Ex-Attorney General Says KSM in New York Makes City a Target

The decision of Attorney General Eric Holder Friday to relocate five Guantanamo Bay detainees to New York City for trial in federal court was blasted by his predecessor later in the day.  

During a meeting of the Federalist Society in Washington on November 13, Michael Mukasey, who was attorney general in the last two years of the Bush administration, warned that with 9/11 mastermind Khalid Sheik Muhammad and other terrorists in New York, the question will now be ”whether the city will then become the focus of mischief in the form of murder by adherents of Khalid Sheik Muhammad.”

Mukasey, a former prosecutor and U.S. District judge from New York, was responding to me regarding an interview I had earlier that day with former New York City Mayor Ed Koch about Holder’s decision to transfer the Guantanamo inmates to New York for incarceration and trial.  

“I’m not going to second-guess Eric Holder,” Koch had told me, voicing his “great confidence” in the attorney general.  “The U.S. should not fear to incarcerate [Guantanamo detainees] and New York, like any other place, has to do its share.”

Koch, who served as the city’s Democratic mayor from 1977-89, went on to say that the Manhattan Corrections Center (where the detainees will be held pending trial) is a “very secure institution” that can be depended upon to hold the prisoners.

“If we decide to try them here [in the United States],” added Koch, “then it’s an outrage to say they can’t be tried in New York.”

So what, I asked Koch’s fellow New Yorker Mukasey, does he think of the former mayor’s comments on their city holding the detainees?

“Yeah, the MCC is a very secure place,” shot back Mukasey, “All that shows is that if you ask the wrong question, you’re sure to get the wrong answer.”

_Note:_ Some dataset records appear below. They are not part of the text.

-- ==== Sys2Proof/Safety.lean ====
section
/-! DEFINITION. The terms claims are stated in: the invariant of the machine, the premises about the environment, the value
of a register and of a field read as numbers, and what a command leaves unchanged. -/

namespace Sys2Proof.Machine

/-! ## The invariant -/

/-- The register file is in its canonical form and lists no address above `REG_ADDR_LIMIT` (spec R38). -/
def State.regsOk (s : State) : Bool := s.regs.wf s.unlisted s.cfg.regAddrLimit.toNat

/-- A response with a failure status carries no result (spec R77). -/
def Response.honest (r : Response) : Bool := decide (r.status = .ok) || decide (r.result = .none)

/-- What every step keeps: a well-formed configuration (spec R31), a canonical register file (spec R38), a response whose
failure has no result (spec R77), and a trace of at most three operations (spec R140). -/
structure State.Inv (s : State) : Prop where
  config   : s.cfg.wf = true
  regs     : s.regsOk = true
  response : ∀ r, s.response = some r → r.honest = true
  trace    : s.trace.length ≤ 3

/-! ## Premises about the environment -/

/-- From here on the device is the quiescent reference device (spec 10_state.md section 5), and no reset is running. -/
structure State.Quiescent (s : State) : Prop where
  script    : s.script = []
  env       : s.env = .quiescent
  resetting : s.resetting = false

/-- The draw that the bus phase after the next `k` ones gets: neither the device nor the codec changes it. -/
def State.drawAt (s : State) : Nat → Draw
  | 0 => s.nextDraw
  | k + 1 => s.afterDraw.drawAt k

/-- Events that change nothing while the device runs no reset: at most the end of a reset. -/
def IdleEvents (es : List DeviceEvent) : Prop := ∀ e ∈ es, e = .resetEnds

/-- The device does nothing on its own in this draw, before the phase or after it. -/
def Idle (d : Draw) : Prop := IdleEvents d.before ∧ IdleEvents d.after

/-- The sub-field of the part-identification register is the expected part number (spec R140, R171; log entry 12). -/
def State.rightPart (s : State) : Bool :=
  decide ((s.peek s.cfg.partIdAddr.toNat).toNat / 2 ^ s.cfg.partIdOffset % 2 ^ s.cfg.partIdWidth = s.cfg.partIdExpected)

/-! ## Registers and fields as numbers -/

/-- The bytes an access of width `n` at `a` addresses. -/
def addressed (a : Byte) (n : ByteWidth) (k : Nat) : Prop := a.toNat ≤ k ∧ k < a.toNat + n.bytes

/-- The big-endian value of the registers at `a` (spec R52, R59). -/
def State.regValue (s : State) (a : Byte) (n : ByteWidth) : Nat :=
  match n with
  | .one => (s.peek a.toNat).toNat
  | .two => 256 * (s.peek a.toNat).toNat + (s.peek (a.toNat + 1)).toNat

/-- Bits `[off, off + w)` of a number (spec R90). -/
def sliceOf (v off w : Nat) : Nat := v / 2 ^ off % 2 ^ w

/-- The raw value in a field's bits. -/
def State.fieldRaw (s : State) (d : Descriptor) : Nat := sliceOf (s.regValue d.addr d.bw) d.off d.w

/-- Where the reset bit lies in the value of the registers at `a`, one of which is `RESET_ADDR` (spec R59). -/
def resetBitOf (cfg : Config) (a : Byte) (n : ByteWidth) : Nat :=
  cfg.resetBit + 8 * (a.toNat + n.bytes - 1 - cfg.resetAddr.toNat)

/-- A SET that writes `raw` into the field `d` leaves a 1 in the reset bit: the field's registers hold that bit, and it gets a
1 from the raw value or, where it lies beside the field, is 1 and is written back. D29 lets a table have such a field; the
device then takes the SET's write as a reset write (DEDUCED: log entry 4). -/
def State.SetsResetBit (s : State) (d : Descriptor) (raw : Nat) : Prop :=
  addressed d.addr d.bw s.cfg.resetAddr.toNat ∧
    (if d.off ≤ resetBitOf s.cfg d.addr d.bw ∧ resetBitOf s.cfg d.addr d.bw < d.off + d.w then
      raw.testBit (resetBitOf s.cfg d.addr d.bw - d.off)
    else (s.regValue d.addr d.bw).testBit (resetBitOf s.cfg d.addr d.bw)) = true

/-- The device at its power-on state (spec R144, R171, R172): every register with a specified power-on value holds it, the
reset register in every bit but the reset bit, which is 0; and no reset runs. -/
structure State.AtDefaults (s : State) : Prop where
  specified     : ∀ a b, s.cfg.por.lookup a = some b → a ≠ s.cfg.resetAddr.toNat → s.peek a = b
  resetRegister : ∀ b, s.cfg.por.lookup s.cfg.resetAddr.toNat = some b → ∀ k, k < 8 → k ≠ s.cfg.resetBit →
    (s.peek s.cfg.resetAddr.toNat).getLsbD k = b.getLsbD k
  resetBit      : (s.peek s.cfg.resetAddr.toNat).getLsbD s.cfg.resetBit = false
  ended         : s.resetting = false

/-- A BINARY mode and its format (spec R112). -/
def BinaryMode (m : Arith) (F : FloatFormat) : Prop := (m = .binary64 ∧ F = binary64) ∨ (m = .binary32 ∧ F = binary32)

/-- Field `f` is LINEAR, with descriptor `d` and constants `p`. -/
def LinearAt (cfg : Config) (f : Byte) (d : Descriptor) (p : LinearParams) : Prop :=
  cfg.fields[f.toNat]? = some d ∧ d.shape = .linear p

/-- Field `f` is ENUM, with descriptor `d` and largest ordinal `maxOrd`. -/
def EnumAt (cfg : Config) (f : Byte) (d : Descriptor) (maxOrd : Nat) : Prop :=
  cfg.fields[f.toNat]? = some d ∧ d.shape = .enum maxOrd

/-- Field `f` is BOOL, with descriptor `d` and polarity `inverted`. -/
def BoolAt (cfg : Config) (f : Byte) (d : Descriptor) (inverted : Bool) : Prop :=
  cfg.fields[f.toNat]? = some d ∧ d.shape = .bool inverted

/-- `k` is the raw value that EXACT mode quantizes `v` to (spec R101, R102): 0 below the first step, the largest raw value
from the last step on, and between them the step `v` lies in. -/
structure Quantized (p : LinearParams) (w : Nat) (v : Rat) (k : Nat) : Prop where
  fits   : k ≤ 2 ^ w - 1
  below  : v < p.base + p.step → k = 0
  above  : p.base + ((2 ^ w - 1 : Nat) : Rat) * p.step ≤ v → k = 2 ^ w - 1
  within : p.base ≤ v → v < p.base + ((2 ^ w : Nat) : Rat) * p.step →
    p.base + (k : Rat) * p.step ≤ v ∧ v < p.base + ((k : Rat) + 1) * p.step

/-- `i` is a GET of the field `d`, and `decoded` its decode rule (spec R121 to R123). -/
def Gets (cfg : Config) (i : Instr) (d : Descriptor) (decoded : Nat → Value) : Prop :=
  match i with
  | .getLin f => ∃ p, LinearAt cfg f d p ∧ decoded = fun raw => .phys (deq cfg.arith p raw)
  | .getEnum f => ∃ maxOrd, EnumAt cfg f d maxOrd ∧ decoded = fun raw => .ord raw
  | .getBool f => ∃ inverted, BoolAt cfg f d inverted ∧ decoded = fun raw => .flag (decide (raw = 1) != inverted)
  | .setLin _ _ | .setEnum _ _ | .setBool _ _ | .bringup _ _ | .reset | .extract _ _ _ | .insert _ _ _ _ | .dequant _ _
  | .quant _ _ => False

/-- `i` is a SET of the field `d` with a valid value, and `raw` is what it writes (spec R124 to R126). -/
def Sets (cfg : Config) (i : Instr) (d : Descriptor) (raw : Nat) : Prop :=
  match i with
  | .setLin f v =>
    ∃ p, LinearAt cfg f d p ∧ operandFinite cfg.arith v = true ∧ validLin cfg.arith p v = true ∧
      raw = qnt cfg.arith p d.w v
  | .setEnum f n => ∃ maxOrd, EnumAt cfg f d maxOrd ∧ n ≤ maxOrd ∧ raw = n
  | .setBool f b => ∃ inverted, BoolAt cfg f d inverted ∧ raw = if b = inverted then 0 else 1
  | .getLin _ | .getEnum _ | .getBool _ | .bringup _ _ | .reset | .extract _ _ _ | .insert _ _ _ _ | .dequant _ _
  | .quant _ _ => False

/-! ## Frames -/

/-- What no command changes (spec R20, R24): the configuration and the requests still to come; and the index it advances. -/
structure State.CommandFrame (s t : State) : Prop where
  cfg    : t.cfg = s.cfg
  stream : t.stream = s.stream
  index  : t.index = s.index + 1

/-- Every register outside `[a, a + n)` reads as before. -/
def State.SameOutside (s t : State) (a : Byte) (n : ByteWidth) : Prop :=
  ∀ k, ¬ addressed a n k → t.peek k = s.peek k

/-- Every register reads as before. -/
def State.SameRegs (s t : State) : Prop := ∀ k, t.peek k = s.peek k

/-- The field holds `raw`, and no other bit of its registers and no other register has changed (spec R129). -/
structure State.Wrote (s t : State) (d : Descriptor) (raw : Nat) : Prop where
  field  : t.fieldRaw d = raw
  beside : ∀ k, k < 8 * d.bw.bytes → (k < d.off ∨ d.off + d.w ≤ k) →
    (t.regValue d.addr d.bw).testBit k = (s.regValue d.addr d.bw).testBit k
  others : s.SameOutside t d.addr d.bw

/-- A transport entry that reports failure. -/
def TraceEntry.failed : TraceEntry → Bool
  | .opened _ _ ok => !ok
  | .readBits _ _ _ _ answer => answer.isNone
  | .writeBits _ _ _ _ _ ok => !ok

end Sys2Proof.Machine
end

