theorem State.partRead_trace : (s.partRead busAddr h).trace = s.trace ++ [.opened busAddr h true,
    .readBits s.cfg.partIdAddr .one s.cfg.partIdWidth s.cfg.partIdOffset (some s.partNumber)] := by
  simp [State.partRead, State.opened]

theorem State.partRead_sameRegs : s.SameRegs (s.partRead busAddr h) := fun k => by simp [State.partRead, State.opened]

/-- Open and the part read have taken two draws. -/
theorem State.partRead_drawAt (k : Nat) : (s.partRead busAddr h).drawAt k = s.drawAt (k + 2) := by
  rw [← State.opened_drawAt s busAddr h, State.drawAt_succ]
  exact State.drawAt_congr (by rfl) (by rfl) k

end

theorem State.Quiescent.partRead {s : State} (hq : s.Quiescent) (busAddr : Byte) (h : Handle) :
    (s.partRead busAddr h).Quiescent := by
  have hopened : (s.opened busAddr h).Quiescent := by
    rw [State.opened, hq.draw.2]
    exact ⟨hq.script, hq.env, hq.resetting⟩
  rw [State.partRead, hopened.draw.2]
  exact ⟨hopened.script, hopened.env, hopened.resetting⟩

/-- Bring-up of an idle device, once Open and the part read complete: the part number decides between the reset write and
the mismatch (spec R140). -/
theorem State.bringUp_of_idle {s : State} (hwf : s.cfg.wf = true) (hr : s.resetting = false) (i0 : Idle (s.drawAt 0))
    (i1 : Idle (s.drawAt 1)) (h0 : (s.drawAt 0).ok = true) (h1 : (s.drawAt 1).ok = true) (busAddr : Byte) (h : Handle) :
    s.bringUp busAddr h =
      if s.rightPart then (s.partRead busAddr h).triggerReset
      else (s.partRead busAddr h).raise .identificationMismatch := by
  obtain ⟨ha, -⟩ := State.wf_constants hwf
  have hread : (s.opened busAddr h).readBits s.cfg.partIdAddr .one s.cfg.partIdWidth s.cfg.partIdOffset =
      (some s.partNumber, s.partRead busAddr h) := by
    rw [← State.opened_drawAt s busAddr h] at i1 h1
    rw [State.readBits_of_idle (by simpa [State.opened] using ha) (by simpa [State.opened] using hr) i1 h1,
      State.opened_load]
    rfl
  obtain ⟨hfail, -⟩ | ⟨-, hnone, -⟩ | ⟨p, -, hp, hend⟩ := s.bringUp_cases busAddr h
  · cases h0.symm.trans hfail
  · rw [State.openLink_snd_of_idle hr i0 h0, hread] at hnone
    cases hnone
  · rw [State.openLink_snd_of_idle hr i0 h0, hread] at hp hend
    cases hp
    obtain ⟨hne, he⟩ | ⟨heq, he⟩ := hend
    · rw [he, if_neg fun hpart => hne ((State.rightPart_iff hwf).mp hpart)]
    · rw [he, if_pos ((State.rightPart_iff hwf).mpr heq)]

theorem State.Quiescent.bringUp {s : State} (hq : s.Quiescent) (hwf : s.cfg.wf = true) (busAddr : Byte) (h : Handle) :
    s.bringUp busAddr h =
      if s.rightPart then (s.partRead busAddr h).triggerReset
      else (s.partRead busAddr h).raise .identificationMismatch :=
  State.bringUp_of_idle hwf hq.resetting (hq.drawAt_idle 0) (hq.drawAt_idle 1) (hq.drawAt_ok 0) (hq.drawAt_ok 1) busAddr h

end Sys2Proof.Machine
end

section
namespace Sys2Proof.Proofs
open Sys2Proof.Machine

/-- Settles O45, end by end (`State.bringUp_cases`): each end's trace is the entries of the operations before it. -/
theorem bringupTakesOneOfFivePaths : Obligations.BringupTakesOneOfFivePaths := by
  intro s busAddr h
  have hnext := exec_bringup s busAddr h
  have hframe := exec_commandFrame hnext
  obtain ⟨h0, he⟩ | ⟨h0, hnone, he⟩ | ⟨p, h0, hp, ⟨hne, he⟩ | ⟨heq, he⟩⟩ := s.bringUp_cases busAddr h
  · refine ⟨_, _, hnext, ?_, hframe, .inl ⟨rfl, ?_, ?_⟩⟩ <;> simp [he, h0]
  · refine ⟨_, _, hnext, ?_, hframe, .inr ⟨?_, none, .inl ⟨rfl, rfl, ?_⟩⟩⟩ <;> simp [he, h0, hnone]
  · refine ⟨_, _, hnext, ?_, hframe, .inr ⟨?_, some p, .inr ⟨p, rfl, .inl ⟨hne, rfl, ?_⟩⟩⟩⟩ <;> simp [he, h0, hp]
  · have hresponse := (congrArg State.response he).trans (State.triggerReset_response_eq _)
    refine ⟨_, _, hnext, ?_, hframe, .inr ⟨?_, some p, .inr ⟨p, rfl, .inr ⟨heq, _, rfl, hresponse⟩⟩⟩⟩
    · simp [he, h0, hp, State.triggerReset_trace]
    · simp [he, h0, State.triggerReset_linkOpen]
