-- ==== Sys2Proof/Machine/Flags.lean ====
section
/-! DEFINITION. The conditions the control logic tests: the buffer's one comparison (41_buffer R131), the arbiter's
comparator (42_config_next R163) and the iteration guard (R165). The engine has no condition codes (10_state R39). -/

namespace Sys2Proof

/-- `GUARD_LIMIT`, at least 1 (00_scope R8). -/
def Params.guardLimit (p : Params) : Nat := p.guardLimitPred + 1

namespace Machine

/-- `RESIDUAL > 1`: a complete group is buffered (41_buffer R131). -/
def hasGroup (r : Regs) : Bool := 1 < r.residual.toNat

/-- The arbiter: only mode ANY compares, unsigned, with RANGE_MAX (42_config_next R163). -/
def accepts (r : Regs) (cand : Word) : Bool := r.mode != .any || cand.toNat ≤ r.rangeMax.toNat

/-- The guard fires on a rejected candidate when `ITER >= GUARD_LIMIT` (42_config_next R163, R165). -/
def guardFires (p : Params) (iter : Nat) : Bool := p.debugGuard && p.guardLimit ≤ iter

end Machine

end Sys2Proof
end

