-- ==== Sys2Proof/Machine/Next.lean ====
section
/-! DEFINITION. NEXT (42_config_next R160 to R167). -/

namespace Sys2Proof.Machine

/-- NEXT by mode once its checks have passed (42_config_next R160 to R163). MODE = NONE with CFG_VALID = 1 is never held; it
is answered as unconfigured (log 14). -/
def nextByMode (s : State) : State :=
  match s.regs.mode with
  | .const => respond .ok 0 0 s
  | .bypass => issueRequest s
  | .any => nextBuffered s
  | .pot => nextBuffered s
  | .popot => nextBuffered s
  | .none => respondError .notConfigured s

/-- `NEXT`: FAULTED, then NOT_CONFIGURED, then it starts and follows the mode's rule (42_config_next R160, 60_exceptions R258,
10_state R34). A NEXT that needs a
word ends this step in SRCWAIT; `takeAnswer` goes on with it. -/
def execNext (s : State) : Host.Outcome State Fault Refusal :=
  if s.regs.fault then .next (respondError .faulted s)
  else if !s.regs.cfgValid then .next (respondError .notConfigured s)
  else .next (nextByMode (startNext s))

end Sys2Proof.Machine
end

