-- ==== Sys2Proof/Machine/Step.lean ====
section
/-! DEFINITION. One step of the machine. -/

namespace Sys2Proof.Machine

/-- One step: a reset cycle takes precedence over everything (70_reset R290, R293; 60_exceptions R258), else the phase's
step. -/
def step (s : State) : Host.Outcome State Fault Refusal :=
  if s.rst then .next (resetCycle s) else phaseStep s

/-- `s` with the opcode-table word `w` as the command the next step accepts (log 13). The engine fetches nothing; this stands
for the host presenting a command. -/
def State.withFetchWord (s : State) (nbits w : Nat) : State := presentFirst (tableCommand nbits w) s

end Sys2Proof.Machine
end

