-- ==== Sys2Proof/Machine/Core.lean ====
section
/-! DEFINITION. The machine the host reads. -/

def Sys2Proof.core : Host.Core :=
  { State := Sys2Proof.Machine.State, Fault := Sys2Proof.Machine.Fault,
    Refusal := Sys2Proof.Machine.Refusal, step := Sys2Proof.Machine.step, reset := Sys2Proof.Machine.State.reset }
end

“Of course it’s secure. They’re not going to escape. The question is not whether they are going to escape. The question is whether, not only that particular facility but the city at large, will then become the focus for mischief in the form of murder by adherents of Khalid Sheikh Muhammad.  Whether this raises the odds that it will, I would suggest to you that it raises them very high [emphasis added].”

Mukasey went on to say “the proceeding, assuming it goes forward within the lifetime of everyone in this room, is one where confidential information is able to be kept confidential and whether the trial is able to proceed in an orderly fashion.”  

He also said of Holder’s decision that “I can’t see anything good coming out of this. I can’t see anything good coming out of it very quickly.  I think it would have been far preferable to have tried these cases in the venue that Congress created for trying them and where they were to be tried [before Holder moved them].”

In his address to the Federalist Society, Mukasey slammed the Obama administration, charging it has “abandoned the view we should be in a war” and reverted to a “9/10” attitude regarding criminal justice (referring to the attitude before 9/11, when how the judicial system deals with terrorists suddenly became a top issue).  

This is just the latest in a long string of what the nation’s former top law enforcement official called “pullbacks” in the U.S. attitude toward intelligence gathering and counter-terrorism, “beginning with Watergate, followed by the Church Committee [which investigated the CIA in 1975].”  This “9/10” attitude, Mukasey recalled, “prevailed in the 1990s, when we had the first World Trade Center bombing in 1993 and the bombing of the U.S.S. Cole in 2000.”